Whenever I touch on what I find worrisome about the politicized life—here, here, and here, for example—the most common retort is "So? It’s like, free speech man. I’m allowed to say I disagree with people. Boycotts are just capitalism." That sort of thing. And it always leaves me shaking my head at how thoroughly they have managed to miss the point.

Look: No one is telling you that you can’t boycott people who vote a way you don’t care for. No one’s telling you it should be illegal for you to say you won’t support someone because they dared disagree with some stance you have decided is really super serial. What I am saying is that engaging in such behavior—politicizing every aspect of your life, allowing politics to determine your every move, and judging everyone you meet online and in person by how stridently they agree with the positions you support—is immensely, horribly destructive to the very fabric of our society. It inspires mistrust, hate, and fear. It tears apart the polity. And a polity torn asunder is a weak one indeed. A house divided, and all that.

I bring the politicized life up yet again because I was flabbergasted to read this little essay by Elizabeth Scalia over at First Things. Here are the first two grafs:

I recently received the following message from a stranger: "So basically, the ‘orthodox Catholic’ game you all play is just that . . . a game?" It was in reference to a Catholic man with whom I am friendly, and like very much. She had apparently read on social media that this man was planning to marry another man.

My friend had never "come out" to me, and—call me old-fashioned, or call me incurious—it had never occurred to me to ask, so the wedding plans were mildly surprising. But reading the email I thought, "Yes, so? What does this woman want me to do? Should I now hate him? Am I supposed to ‘un-friend’ him (that ridiculous term) or even publicly denounce him in order to demonstrate sufficiently ‘orthodox’ Catholic bona fides for her satisfaction? Is that what she wants?"

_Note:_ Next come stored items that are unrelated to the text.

-- ==== Sys2Proof/Machine/Formats.lean ====
section
/-! DEFINITION. Number formats, rounding and conversion (02): codes to values, values to codes with every
flag and tally event of R67 and R68, W48, MX blocks, codebooks, packing and the keyed generator. -/
namespace Sys2Proof.Machine

/-- Rounding modes of Table 2-3; `tz` is truncation, used only inside R49. -/
inductive Rm | rne | rto | sr | tz
  deriving DecidableEq, Repr

/-- RM field to mode; 0b11 is reserved (R54). -/
def rmOf (b : BitVec 2) : Option Rm :=
  match b.toNat with
  | 0 => some .rne
  | 1 => some .rto
  | 2 => some .sr
  | _ => none

/-- A floating-point layout of Table 2-2 with its range limits of Table 2-5. The overflow threshold is
thrN * 2^thrE. -/
structure FFmt where
  eb    : Nat
  mb    : Nat
  bias  : Nat
  top   : Nat
  thrN  : Nat
  thrE  : Int
  infC  : Option Nat
  nanC  : Option Nat
  satOk : Bool
  deriving DecidableEq, Repr

def fp32 : FFmt := ⟨8, 23, 127, 0x7F7FFFFF, 2 ^ 25 - 1, 103, some 0x7F800000, some 0x7FC00000, false⟩
def bf16 : FFmt := ⟨8, 7, 127, 0x7F7F, 2 ^ 9 - 1, 119, some 0x7F80, some 0x7FC0, false⟩
def fp16 : FFmt := ⟨5, 10, 15, 0x7BFF, 4095, 4, some 0x7C00, some 0x7E00, false⟩
def e5m2 : FFmt := ⟨5, 2, 15, 0x7B, 15, 12, some 0x7C, some 0x7E, false⟩
def e4m3 : FFmt := ⟨4, 3, 7, 0x7E, 29, 4, none, some 0x7F, true⟩
def e3m2 : FFmt := ⟨3, 2, 3, 0x1F, 15, 1, none, none, true⟩
def e2m3 : FFmt := ⟨2, 3, 1, 0x1F, 31, -2, none, none, true⟩
def e2m1 : FFmt := ⟨2, 1, 1, 0x7, 7, 0, none, none, true⟩

/-- The formats of Table 2-1 by the kind of element they hold. -/
inductive FmtKind
  | flt (f : FFmt)
  | int (bits : Nat)
  | cb (bits : Nat)
  | w48
  | e8m0
  deriving DecidableEq, Repr

/-- Table 2-1: the format of a code; none for a reserved code (R33). -/
def fmtKind (code : Nat) : Option FmtKind :=
  match code with
  | 0x00 => some (.flt fp32)
  | 0x01 => some (.flt bf16)
  | 0x02 => some (.flt fp16)
  | 0x03 => some (.flt e4m3)
  | 0x04 => some (.flt e5m2)
  | 0x05 => some (.flt e3m2)
  | 0x06 => some (.flt e2m3)
  | 0x07 => some (.flt e2m1)
  | 0x08 => some (.int 8)
  | 0x09 => some (.int 4)
  | 0x0A => some (.cb 8)
  | 0x0B => some (.cb 4)
  | 0x0C => some .w48
  | 0x0D => some .e8m0
  | _ => none

/-- Bits per element, Table 2-1 (0 for a reserved code). -/
def fmtBits (code : Nat) : Nat :=
  match code with
  | 0x00 => 32
  | 0x01 | 0x02 => 16
  | 0x03 | 0x04 | 0x08 | 0x0A | 0x0D => 8
  | 0x05 | 0x06 => 6
  | 0x07 | 0x09 | 0x0B => 4
  | 0x0C => 48
  | _ => 0

/-- Formats that may carry E8M0 block scales (R73). -/
def fmtMxOk (code : Nat) : Bool := code == 3 || code == 4 || code == 5 || code == 6 || code == 7

/-- Formats that always carry them (Table 2-1). -/
def fmtMxAlways (code : Nat) : Bool := code == 5 || code == 6 || code == 7

def fmtIsInt (code : Nat) : Bool := code == 8 || code == 9

def fmtIsCb (code : Nat) : Bool := code == 10 || code == 11

/-- R34: the value of a floating-point code. -/
def decFlt (f : FFmt) (code : Nat) : XVal :=
  let s := code / 2 ^ (f.eb + f.mb) % 2 == 1
  let mag := code % 2 ^ (f.eb + f.mb)
  let e := mag / 2 ^ f.mb
  let m := mag % 2 ^ f.mb
  let special := e == 2 ^ f.eb - 1
  if special && f.infC.isSome then (if m == 0 then .inf s else .nan)
  else if f.nanC == some mag then .nan
  else if e == 0 then .fin s m 1 (1 - (f.bias : Int) - (f.mb : Int))
  else .fin s (2 ^ f.mb + m) 1 ((e : Int) - (f.bias : Int) - (f.mb : Int))

/-- FP32 code to value. -/
def dec32 (w : Word) : XVal := decFlt fp32 w.toNat

/-- Round the positive quotient a/b to an integer under a mode; r are the 16 random bits of R59. -/
def roundInt (rm : Rm) (r a b : Nat) : Nat :=
  let q := a / b
  let rem := a % b
  match rm with
  | .tz => q
  | .rne => if 2 * rem > b || (2 * rem == b && q % 2 == 1) then q + 1 else q
  | .rto => if rem == 0 then q else if q % 2 == 1 then q else q + 1
  | .sr => if r < rem * 65536 / b then q + 1 else q

/-- The magnitude code of a positive value below the overflow threshold, rounded onto the grid (R55, R56, R59). -/
def roundMag (f : FFmt) (rm : Rm) (r n d : Nat) (e : Int) : Nat :=
  if n == 0 then 0
  else
    let emin : Int := 1 - (f.bias : Int)
    let l := floorLog2 n d e
    let ex := max l emin
    let g := ex - (f.mb : Int)
    let (a, b) := if l < emin - (f.mb : Int) - 40 then (1, 2 ^ 40) else natRatio n d (e - g)
    let q := roundInt rm r a b
    ((ex + (f.bias : Int)).toNat) * 2 ^ f.mb + q - 2 ^ f.mb

/-- Sign bit placed above a magnitude code. -/
def withSign (f : FFmt) (s : Bool) (mag : Nat) : Nat := if s then mag + 2 ^ (f.eb + f.mb) else mag

/-- n/d * 2^e at or above the format's overflow threshold (step 3 of R61). -/
def overThr (f : FFmt) (n d : Nat) (e : Int) : Bool :=
  let l := floorLog2 n d e
  n != 0 && (l > f.thrE + 40 || (l > f.thrE && qLe (qOf false f.thrN 1 f.thrE) (qOf false n d e)))

/-- The outcome of one conversion: its code, and the events of R67 and Table 2-6. -/
structure Conv where
  code  : Nat
  satC  : Bool := false
  intC  : Bool := false
  cbC   : Bool := false
  ovf   : Bool := false
  inv   : Bool := false
  blkNan : Bool := false
  resNf : Bool := false
  deriving DecidableEq, Repr

/-- R61-R63: conversion to a floating-point target. -/
def toFlt (f : FFmt) (sat : Bool) (rm : Rm) (r : Nat) (x : XVal) : Conv :=
  let satd := sat && f.satOk
  match x with
  | .nan =>
    match f.nanC with
    | some c => { code := c, resNf := true }
    | none => { code := 0, inv := true, blkNan := true, resNf := true }
  | .inf s =>
    if satd then { code := withSign f s f.top, satC := true, inv := true }
    else match f.infC, f.nanC with
      | some c, _ => { code := withSign f s c, resNf := true }
      | none, some c => { code := c, inv := true, resNf := true }
      | none, none => { code := 0, inv := true, blkNan := true, resNf := true }
  | .fin s n d e =>
    if overThr f n d e then
      if satd then { code := withSign f s f.top, satC := true }
      else match f.infC, f.nanC with
        | some c, _ => { code := withSign f s c, ovf := true, resNf := true }
        | none, some c => { code := c, ovf := true, resNf := true }
        | none, none => { code := 0, ovf := true, blkNan := true, resNf := true }
    else if n != 0 && floorLog2 n d e > f.thrE && qLt (xQ (decFlt f f.top)) (qOf false n d e) then
      { code := withSign f s f.top }
    else { code := withSign f s (roundMag f rm r n d e) }

/-- One rounding to FP32 under round to nearest even (R79 and everywhere else FP32 is formed). -/
def enc32 (x : XVal) : Word := BitVec.ofNat 32 (toFlt fp32 false .rne 0 x).code

/-- The FP32 rounding of a finite value overflows (R97). -/
def over32 (x : XVal) : Bool := (toFlt fp32 false .rne 0 x).ovf

/-- One rounding to BF16 under RNE, as an exact value again. -/
def rndBf16 (x : XVal) : XVal := decFlt bf16 (toFlt bf16 false .rne 0 x).code

/-- R42: conversion to an integer format of `bits` bits with zero point z. -/
def toIntFmt (bits : Nat) (z : Int) (rm : Rm) (r : Nat) (x : XVal) : Conv :=
  let lo : Int := -(2 ^ (bits - 1) : Nat)
  let hi : Int := (2 ^ (bits - 1) : Nat) - 1
  let code (i : Int) : Nat := (i % (2 ^ bits : Nat)).toNat
  match x with
  | .nan => { code := code z, inv := true }
  | .inf s => { code := code (if s then lo else hi), inv := true }
  | .fin s n d e =>
    let big := floorLog2 n d e > 64
    let (a, b) := if n == 0 then (0, 1) else if big then (2 ^ 64, 1) else
      if floorLog2 n d e < -64 then (1, 2 ^ 64) else natRatio n d e
    let q := roundInt rm r a b
    let v := (if s then -(q : Int) else (q : Int)) + z
    if v < lo then { code := code lo, intC := true }
    else if v > hi then { code := code hi, intC := true }
    else { code := code v }

/-- Two's complement reading of a code of `bits` bits. -/
def sInt (bits code : Nat) : Int :=
  if code % 2 ^ bits ≥ 2 ^ (bits - 1) then (code % 2 ^ bits : Nat) - (2 ^ bits : Nat) else (code % 2 ^ bits : Nat)

/-- Index search of R47 over the table from entry `i` on: `lo` is entry i, below q. -/
def cbWalk (rm : Rm) (r : Nat) (q : XVal) : Nat → XVal → List XVal → Nat
  | i, _, [] => i
  | i, lo, hi :: rest =>
    if xLt q hi then
      match rm with
      | .sr =>
        if !(xLt lo q) then i
        else
          let num := qSub (xQ q) (xQ lo)
          let den := qSub (xQ hi) (xQ lo)
          let fr := (qFloor (xQ (xDiv (xOfQ false ⟨num.n, num.d, num.e + 16⟩) (xOfQ false den)))).toNat
          if r < fr then i + 1 else i
      | _ =>
        let mid2 := qAdd (xQ lo) (xQ hi)
        let q2 := qAdd (xQ q) (xQ q)
        if qLt q2 mid2 then i
        else if qEq q2 mid2 then (if i % 2 == 0 then i else i + 1)
        else i + 1
    else cbWalk rm r q (i + 1) hi rest

/-- R47: encoding a quotient into a codebook; the table is nonempty. -/
def cbEncode (tbl : List XVal) (rm : Rm) (r : Nat) (q : XVal) : Conv :=
  let last := tbl.length - 1
  let inRange (v : XVal) (m : Rm) : Nat × Bool :=
    match tbl with
    | [] => (0, false)
    | t0 :: ts =>
      if xLt v t0 then (0, true)
      else if xLt (tbl.getLastD t0) v then (last, true)
      else (cbWalk m r v 0 t0 ts, false)
  match q with
  | .nan => { code := (inRange xPosZero .rne).1, inv := true }
  | .inf s => { code := if s then 0 else last, inv := true }
  | v => let (i, c) := inRange v rm; { code := i, cbC := c }

/-- R45: entries finite and strictly ascending, the two zeros equal; the index of the first entry that fails. -/
def cbBadAt : Nat → List XVal → Option Nat
  | _, [] => none
  | i, [x] => if xFinite x then none else some i
  | i, x :: y :: rest =>
    if !xFinite x then some i
    else if !xFinite y then some (i + 1)
    else if xLt x y then cbBadAt (i + 1) (y :: rest) else some (i + 1)

/-- R38: the value of an E8M0 scale; 0xFF is NaN. -/
def decE8 (c : Nat) : XVal := if c == 0xFF then .nan else .fin false 1 1 ((c : Int) - 127)

/-- emax of R40 for the element formats of MX blocks. -/
def mxEmax (code : Nat) : Int :=
  match code with
  | 0x04 => 15
  | 0x03 => 8
  | 0x05 => 4
  | _ => 2

/-- R40: the computed block scale, none when an element is not finite. -/
def mxScale (code : Nat) (f : FFmt) (xs : List XVal) : Option Nat :=
  if xs.any (fun x => !xFinite x) then none
  else
    let amax := xs.foldl (fun m x => if xLt m (xAbs x) then xAbs x else m) xPosZero
    match amax with
    | .fin _ n d e =>
      if n == 0 then some 0x7F
      else
        let xe := floorLog2 n d e - mxEmax code
        let xe := if qLe (qOf false f.thrN 1 f.thrE) (qOf false n d (e - xe)) then xe + 1 else xe
        some (max xe (-127) + 127).toNat
    | _ => none

/-- x / 2^k, exact. -/
def xScale2 (x : XVal) (k : Int) : XVal :=
  match x with
  | .fin s n d e => .fin s n d (e - k)
  | y => y

/-- One W48 value: head code and tail (R48, R50). -/
def dec48 (h : Word) (t : Nat) : XVal :=
  match dec32 h with
  | .fin s n d e =>
    let ef := h.toNat / 2 ^ 23 % 256
    let tail : Q := ⟨(t : Int), 1, (max ef 1 : Nat) - 150 - 16⟩
    if t == 0 then .fin s n d e else xOfQ s (qAdd (qOf s n d e) tail)
  | x => x

/-- The next FP32 code toward +infinity of a finite code. -/
def next32 (h : Nat) : Nat := if h ≥ 2 ^ 31 then h - 1 else h + 1

/-- R49: the W48 result of an exact value; the third part is the OVERFLOW event. -/
def enc48 (x : XVal) : Word × Nat × Bool :=
  match x with
  | .nan => (0x7FC00000#32, 0, false)
  | .inf s => (if s then 0xFF800000#32 else 0x7F800000#32, 0, false)
  | .fin s n d e =>
    if n == 0 then (0#32, 0, false)
    else if overThr fp32 n d e then (if s then 0xFF800000#32 else 0x7F800000#32, 0, true)
    else
      let beyond := qLt (xQ (decFlt fp32 fp32.top)) (qOf false n d e)
      if s && beyond then (0xFF7FFFFF#32, 0, false)
      else
        let mag := if beyond then fp32.top else roundMag fp32 .tz 0 n d e
        let exact := qEq (xQ (decFlt fp32 mag)) (qOf false n d e)
        let h := if s then (if exact then mag else mag + 1) + 2 ^ 31 else mag
        let diff := qSub (qOf s n d e) (xQ (decFlt fp32 h))
        let ul : Int := (max (h / 2 ^ 23 % 256) 1 : Nat) - 150
        let (a, b) := natRatio diff.n.toNat diff.d (diff.e - ul + 16)
        let t := roundInt .rne 0 a b
        if t ≥ 65536 then (BitVec.ofNat 32 (next32 h), 0, false) else (BitVec.ofNat 32 h, t, false)

/-- fold of R65. -/
def kgFold (z : BitVec 64) : BitVec 64 :=
  let z := z ^^^ (z >>> 31)
  let z := z * 0xC4B27E593A1D86F7#64
  let z := z ^^^ (z >>> 27)
  let z := z * 0x8E3BD19A6C05F2A3#64
  z ^^^ (z >>> 33)

/-- draw of R65. -/
def kgDraw (seed step : BitVec 64) (shard key : BitVec 32) (group : Nat) : BitVec 64 :=
  let k := kgFold (seed + 0x6B29D0E417A35C81#64)
  let k := kgFold (k ^^^ (step + 0xE3D54A9F08C672B5#64))
  let k := kgFold (k ^^^ (shard ++ key) ^^^ 0x1F87B36CD42E9A07#64)
  kgFold (k ^^^ (BitVec.ofNat 64 group + 0x95C26E0BF71348DD#64))

/-- random_bits of R65: the 16 bits of element e. -/
def kgBits (seed step : BitVec 64) (shard key : BitVec 32) (e : Nat) : Nat :=
  (kgDraw seed step shard key (e / 4)).toNat / 2 ^ (16 * (e % 4)) % 65536

end Sys2Proof.Machine
end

In other words, a woman had taken it upon herself to write up a stranger and demand that she denounce a friend in order to prove her purity. Sans an affirmation of righteousness, how could this poor wretch allow Scalia into her life? How could she enjoy Scalia’s writings on PRISM or pet dogs or Bobby Kennedy if she didn’t first publicly shame this awful gay for getting married?

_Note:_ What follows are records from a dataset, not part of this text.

/-- A further event of a cause that a command has already recorded: COUNT rises in the record written (R227). -/
def lateCount (s : State) (c k id cause : Nat) : State :=
  match (getStrm s c k).exlog.find? (fun p => p.2.own == some id && p.2.cause == cause) with
  | none => s
  | some (slot, r) =>
    let n := errAdd r.count 1
    let s1 := setStrm s c k { getStrm s c k with exlog := tset (getStrm s c k).exlog slot { r with count := n, satur := n == 0xFFFFFFFF } }
    if n == 0xFFFFFFFF && !r.satur then raise s1 0x0A24 [c, k, r.cause, slot] else s1

/-- Writes the records of a command: its position, the stream's step and the time are the command's. -/
def logRecs (s : State) (c k : Nat) : List ExRec → State
  | [] => s
  | r :: rs => logRecs (logRec s c k r) c k rs

/-- A record of a command in flight. -/
def recOf (s : State) (f : Fly) (cause unit row col chunk tile : Nat) : ExRec :=
  { cause := cause, unit := unit, row := row % 65536, col := col % 65536, chunk := chunk % 4096,
    tile := tile % 2 ^ 32, pos := f.pos, step := f.step % 2 ^ 32, time := s.now }

/-- Sets the sticky bits of a stream. -/
def setSticky (s : State) (c k : Nat) (inv ovf : Bool) : State :=
  if inv || ovf then
    modStrm s c k (fun x => { x with invalid := x.invalid || inv, overflow := x.overflow || ovf })
  else s

/-! Hoppers (R199-R201, R222). -/

/-- Has pop n of a hopper happened? -/
def popped (h : Hopper) (n : Nat) : Bool := n < h.low || h.hi.contains n

/-- Raises the watermark over the pops that have happened. -/
def settleLow (h : Hopper) : Nat → Hopper
  | 0 => h
  | n + 1 =>
    if h.hi.contains h.low then settleLow { h with low := h.low + 1, hi := h.hi.filter (fun i => i ≠ h.low) } n
    else h

/-- Pop n happens: its place is free. -/
def doPop (h : Hopper) (n : Nat) : Hopper :=
  settleLow { h with places := tdel h.places n, hi := n :: h.hi } (h.hi.length + 1)

/-- The descriptor of place n, when it is ready. -/
def readyAt (h : Hopper) (n : Nat) : Option Desc :=
  match tfind h.places n with
  | some (.ready d) => some d
  | _ => none

/-- A push place becomes ready; a discarded pop takes it at once (R222). -/
def markReady (h : Hopper) (n : Nat) (d : Desc) : Hopper :=
  if h.discard.contains n then doPop { h with discard := h.discard.filter (fun i => i ≠ n) } n
  else { h with places := tset h.places n (.ready d) }

/-- A release of a push place: void (R222). -/
def voidPlace (h : Hopper) (n : Nat) : Hopper := { h with places := tset h.places n .void }

/-- A release of a pop claim: the descriptor goes as soon as its place is ready (R222). -/
def dropPop (h : Hopper) (n : Nat) : Hopper :=
  match readyAt h n with
  | some _ => doPop h n
  | none => if popped h n then h else { h with discard := n :: h.discard }

/-- An access that has not read its place yet is a peek of place n of hopper h. -/
def peeksAt (h n : Nat) (a : HAcc) : Bool := a.h == h && a.num == n && a.kind = .peek && !a.done && a.seen.isNone

/-- Some peek of place n has not read it yet. -/
def placePeeked (s : State) (c h n : Nat) : Bool :=
  (getCell s c).streams.any (fun p => p.2.fly.any (fun f => f.acc.any (peeksAt h n)))

/-- Place n is taken: an earlier peek that has not read it yet keeps its descriptor (R200). -/
def keepSeen (s : State) (c h n : Nat) (d : Desc) : State :=
  if !placePeeked s c h n then s
  else modCell s c (fun x => { x with streams := x.streams.map (fun p => (p.1, { p.2 with
    fly := p.2.fly.map (fun f => { f with acc := f.acc.map (fun a => if peeksAt h n a then { a with seen := some d } else a) }) })) })

/-- Pop n of hopper h happens. -/
def popAt (s : State) (c h n : Nat) : State :=
  let s1 := match readyAt (getHop s c h) n with
    | some d => keepSeen s c h n d
    | none => s
  modHop s1 c h (fun x => doPop x n)

/-- Pop claim n of hopper h is released (R222). -/
def dropAt (s : State) (c h n : Nat) : State :=
  let s1 := match readyAt (getHop s c h) n with
    | some d => keepSeen s c h n d
    | none => s
  modHop s1 c h (fun x => dropPop x n)

/-- Push place n of hopper h becomes ready. -/
def pushAt (s : State) (c h n : Nat) (d : Desc) : State :=
  let s1 := if (getHop s c h).discard.contains n then keepSeen s c h n d else s
  modHop s1 c h (fun x => markReady x n d)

Are you kidding me? As Rod Dreher, on whose blog I first saw Scalia’s essay, put it:

What a strange culture we live in, in which people are expected to approve of everything those they love believe in and do, or be guilty of betraying that love. I have friends and family whose core beliefs on politics, sexuality, religion, etc., are not the same as my own, and it would not occur to me in the slightest to love them any less because of it. I hope it would not occur to them to love me any less because they don’t agree with me. People are somehow more than the sum of their beliefs and actions.

This is all obviously true. What I find most stunning—I really can’t emphasize this enough—is that our culture has devolved to the point where one person feels comfortable writing another person she does not know in order to inquire if that second person has any intention of denouncing a third person (who the first person, I assume, also does not know).

What madness is this? How can we expect to have a fully functioning society if we spend all of our time adjudicating whether or not the people we read and the culture we consume is of the correct political persuasion?

This is a horribly corrosive state of affairs. And, I fear, it’s not going away any time soon.